=== Section Start ===
-- ==== Sys2Proof/Laws/Access.lean ====
section
/-! SUPPORT. What a translated access that goes through can change, once for all who translate: the caches of the tile, and
memory where accessed, dirty and dirty-bitmap bits stand. -/

namespace Sys2Proof.Machine

/-- From `s` to `t` nothing has changed but what tiles cache and memory at its homes. -/
def State.Accessed (s t : State) : Prop := State.OnlyMemory { s with tiles := t.tiles } t

theorem State.Accessed.refl (s : State) : s.Accessed s := rfl

theorem State.Accessed.trans {s t u : State} (h1 : s.Accessed t) (h2 : t.Accessed u) : s.Accessed u := by
  unfold State.Accessed State.OnlyMemory at *
  rw [h2, h1]

theorem State.Accessed.st {s t : State} (h : s.Accessed t) : t.st = s.st := by rw [h]
theorem State.Accessed.others {s t : State} (h : s.Accessed t) : t.others = s.others := by rw [h]
theorem State.Accessed.frames {s t : State} (h : s.Accessed t) : t.frames = s.frames := by rw [h]
theorem State.Accessed.moves {s t : State} (h : s.Accessed t) : t.moves = s.moves := by rw [h]

theorem State.OnlyMemory.accessed {s t : State} (h : s.OnlyMemory t) : s.Accessed t := by
  have ht : t.tiles = s.tiles := h.tiles
  unfold State.Accessed
  rw [ht]
  exact h

theorem State.modHere_accessed (s : State) (f : TileCache → TileCache) : s.Accessed (s.modHere f) := rfl

/-! ## Actions that change nothing where they go through -/

/-- Where the action goes through, the state is as it was. -/
def Reads {α : Type} (m : M α) : Prop := ∀ s a t, m s = .ok a t → t = s

theorem Reads.pure {α : Type} (a : α) : Reads (Pure.pure a : M α) := fun _ _ _ h => by cases h; rfl
theorem Reads.get : Reads (MonadState.get : M State) := fun _ _ _ h => by cases h; rfl
theorem Reads.throw {α : Type} (e : Stop) : Reads (MonadExcept.throw e : M α) := fun _ _ _ h => by cases h
theorem Reads.trap {α : Type} (c : Cause) (k : Nat) (v : Word) : Reads (trapM c k v : M α) := Reads.throw _
theorem Reads.page {α : Type} (k va : Nat) : Reads (trapPage k va : M α) := Reads.throw _
theorem Reads.wait {α : Type} (k n : Nat) : Reads (waitM k n : M α) := Reads.throw _

theorem Reads.bind {α β : Type} {m : M α} {f : α → M β} (h1 : Reads m) (h2 : ∀ a, Reads (f a)) : Reads (m >>= f) := by
  intro s b t h
  rw [M_bind] at h
  split at h
  · rename_i a u hm
    rw [h2 a _ _ _ h, h1 _ _ _ hm]
  · cases h

theorem Reads.ite {α : Type} {c : Prop} [Decidable c] {m n : M α} (h1 : Reads m) (h2 : Reads n) : Reads (if c then m else n) := by
  split <;> assumption

theorem Reads.park {α : Type} (fn eng slot va ipa lvl kind a : Nat) : Reads (parkAccess fn eng slot va ipa lvl kind a : M α) :=
  fun _ _ _ h => by simp [parkAccess] at h

theorem hitAccess_reads (c : Tlb) (eng slot va : Nat) (acc : AccessKind) : Reads (hitAccess c eng slot va acc) := by
  unfold hitAccess
  repeat' first
    | with_reducible exact .get
    | with_reducible exact .pure _
    | with_reducible exact .page _ _
    | with_reducible exact .park ..
    | with_reducible refine .bind ?_ fun _ => ?_
    | dsimp only
    | split

/-- An access that is located has changed nothing yet. -/
theorem locate_reads (eng slot va : Nat) (acc : AccessKind) : Reads (locate eng slot va acc) := by
  unfold locate
  refine .bind .get fun s => ?_
  dsimp only
  split
  · exact fun _ _ _ h => by simp at h
  · repeat' first
      | with_reducible exact .get
      | with_reducible exact .pure _
      | with_reducible exact .page _ _
      | with_reducible exact .wait _ _
      | with_reducible exact .trap ..
      | with_reducible exact .park ..
      | with_reducible exact hitAccess_reads ..
      | with_reducible refine .bind ?_ fun _ => ?_
      | dsimp only
      | split

/-- A failure that reports another value is a failure all the same. -/
theorem sealedAs_reads {α : Type} (tval : Nat) {m : M α} (h : Reads m) : Reads (sealedAs tval m) := by
  intro s a t ht
  simp only [sealedAs] at ht
  split at ht
  · cases ht
  · exact h s a t ht

/-! ## What an access does -/

/-- Where the action goes through, it has changed what tiles cache and memory at its homes, and nothing else. -/
def Accesses {α : Type} (m : M α) : Prop := ∀ s a t, m s = .ok a t → s.Accessed t

theorem Reads.accesses {α : Type} {m : M α} (h : Reads m) : Accesses m := fun s a t ht => by rw [h s a t ht]; exact .refl s

theorem Accesses.bind {α β : Type} {m : M α} {f : α → M β} (h1 : Accesses m) (h2 : ∀ a, Accesses (f a)) : Accesses (m >>= f) := by
  intro s b t h
  rw [M_bind] at h
  split at h
  · rename_i a u hm
    exact (h1 _ _ _ hm).trans (h2 a _ _ _ h)
  · cases h

theorem noteDirty_accesses (eng : Nat) (acc : AccessKind) (m : Mapped) : Accesses (noteDirty eng acc m) := by
  unfold noteDirty
  split
  · exact fun s _ _ h => by cases h; exact (s.markDirty_only _ _).accessed
  · exact (Reads.pure _).accesses

/-- Making a located access. -/
theorem use_accesses (l : Located) : Accesses l.use := by
  unfold Located.use
  repeat' first
    | with_reducible exact (Reads.pure _).accesses
    | with_reducible exact (Reads.park ..).accesses
    | with_reducible exact noteDirty_accesses ..
    | exact fun s _ _ h => by cases h; exact (s.markUsed_only _ _).accessed
    | exact fun s _ _ h => by cases h; exact s.modHere_accessed _
    | with_reducible refine .bind ?_ fun _ => ?_
    | dsimp only
    | split

theorem sealed_reads (l : Located) (tval : Nat) : Reads (l.sealed tval) := by
  unfold Located.sealed
  split
  · exact .trap _ _ _
  · exact .pure _

/-- An access that goes through, with whatever trap value. -/
theorem mapAt_accesses (eng slot va tval : Nat) (acc : AccessKind) : Accesses (mapAt eng slot va tval acc) :=
  (sealedAs_reads _ (locate_reads _ _ _ _)).accesses.bind fun l => (sealed_reads l tval).accesses.bind fun _ => (use_accesses l).bind fun _ =>
    (Reads.pure _).accesses

theorem mapAccess_accesses (eng slot va : Nat) (acc : AccessKind) : Accesses (mapAccess eng slot va acc) := mapAt_accesses _ _ _ _ _

/-- A located write that may be made has changed nothing yet. -/
theorem ready_reads (l : Located) : Reads l.ready := by
  unfold Located.ready
  repeat' first
    | with_reducible exact .pure _
    | with_reducible exact .park ..
    | dsimp only
    | split

/-- A page that a region may register has changed nothing yet. -/
theorem checkPage_reads (va : Nat) (acc : AccessKind) : Reads (checkPage va acc) := by
  unfold checkPage
  repeat' first
    | with_reducible exact .get
    | with_reducible exact .pure _
    | with_reducible exact .page ..
    | with_reducible exact .trap ..
    | with_reducible exact locate_reads ..
    | with_reducible exact sealed_reads ..
    | with_reducible exact ready_reads _
    | exact fun s _ _ h => by cases h; rfl
    | with_reducible refine .bind ?_ fun _ => ?_
    | dsimp only
    | split

/-- A page of a region, or of its overflow area, is registered. -/
theorem registerPage_accesses (va : Nat) (acc : AccessKind) : Accesses (registerPage va acc) :=
  (checkPage_reads va acc).accesses.bind fun l => (use_accesses l).bind fun _ => (Reads.pure _).accesses

/-- The poison check. -/
theorem checkPoison_reads (pa tval : Nat) : Reads (checkPoison pa tval) := by
  unfold checkPoison
  repeat' first
    | with_reducible exact .get
    | with_reducible exact .pure _
    | with_reducible exact .trap ..
    | with_reducible refine .bind ?_ fun _ => ?_
    | split

/-! ## The front end's accesses -/

theorem collectM_reads {α β : Type} (l : List α) {f : α → M β} (h : ∀ a, Reads (f a)) : Reads (collectM l f) := by
  induction l with
  | nil => exact .pure _
  | cons a l ih => exact .bind (h a) fun _ => .bind ih fun _ => .pure _

/-- Locating what an access of the front end reaches changes nothing. -/
theorem frontLocate_reads (va n : Nat) (acc : AccessKind) : Reads (frontLocate va n acc) :=
  .bind (fun _ _ _ h => by cases h; rfl) fun _ => collectM_reads _ fun p =>
    .bind (sealedAs_reads p.1 (locate_reads _ _ _ _)) fun l => .bind (sealed_reads l p.1) fun _ => .bind (ready_reads l) fun _ => .pure _

end Sys2Proof.Machine
end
=== Section End ===
▶ Task statement:
Give only the lines from the one holding "namespace Sys2Proof.Machine" through the one holding "s.frames := by rw [h]", each restated exactly as it appears above.

▶ Answer to this exercise:
namespace Sys2Proof.Machine

/-- From `s` to `t` nothing has changed but what tiles cache and memory at its homes. -/
def State.Accessed (s t : State) : Prop := State.OnlyMemory { s with tiles := t.tiles } t

theorem State.Accessed.refl (s : State) : s.Accessed s := rfl

theorem State.Accessed.trans {s t u : State} (h1 : s.Accessed t) (h2 : t.Accessed u) : s.Accessed u := by
  unfold State.Accessed State.OnlyMemory at *
  rw [h2, h1]

theorem State.Accessed.st {s t : State} (h : s.Accessed t) : t.st = s.st := by rw [h]
theorem State.Accessed.others {s t : State} (h : s.Accessed t) : t.others = s.others := by rw [h]
theorem State.Accessed.frames {s t : State} (h : s.Accessed t) : t.frames = s.frames := by rw [h]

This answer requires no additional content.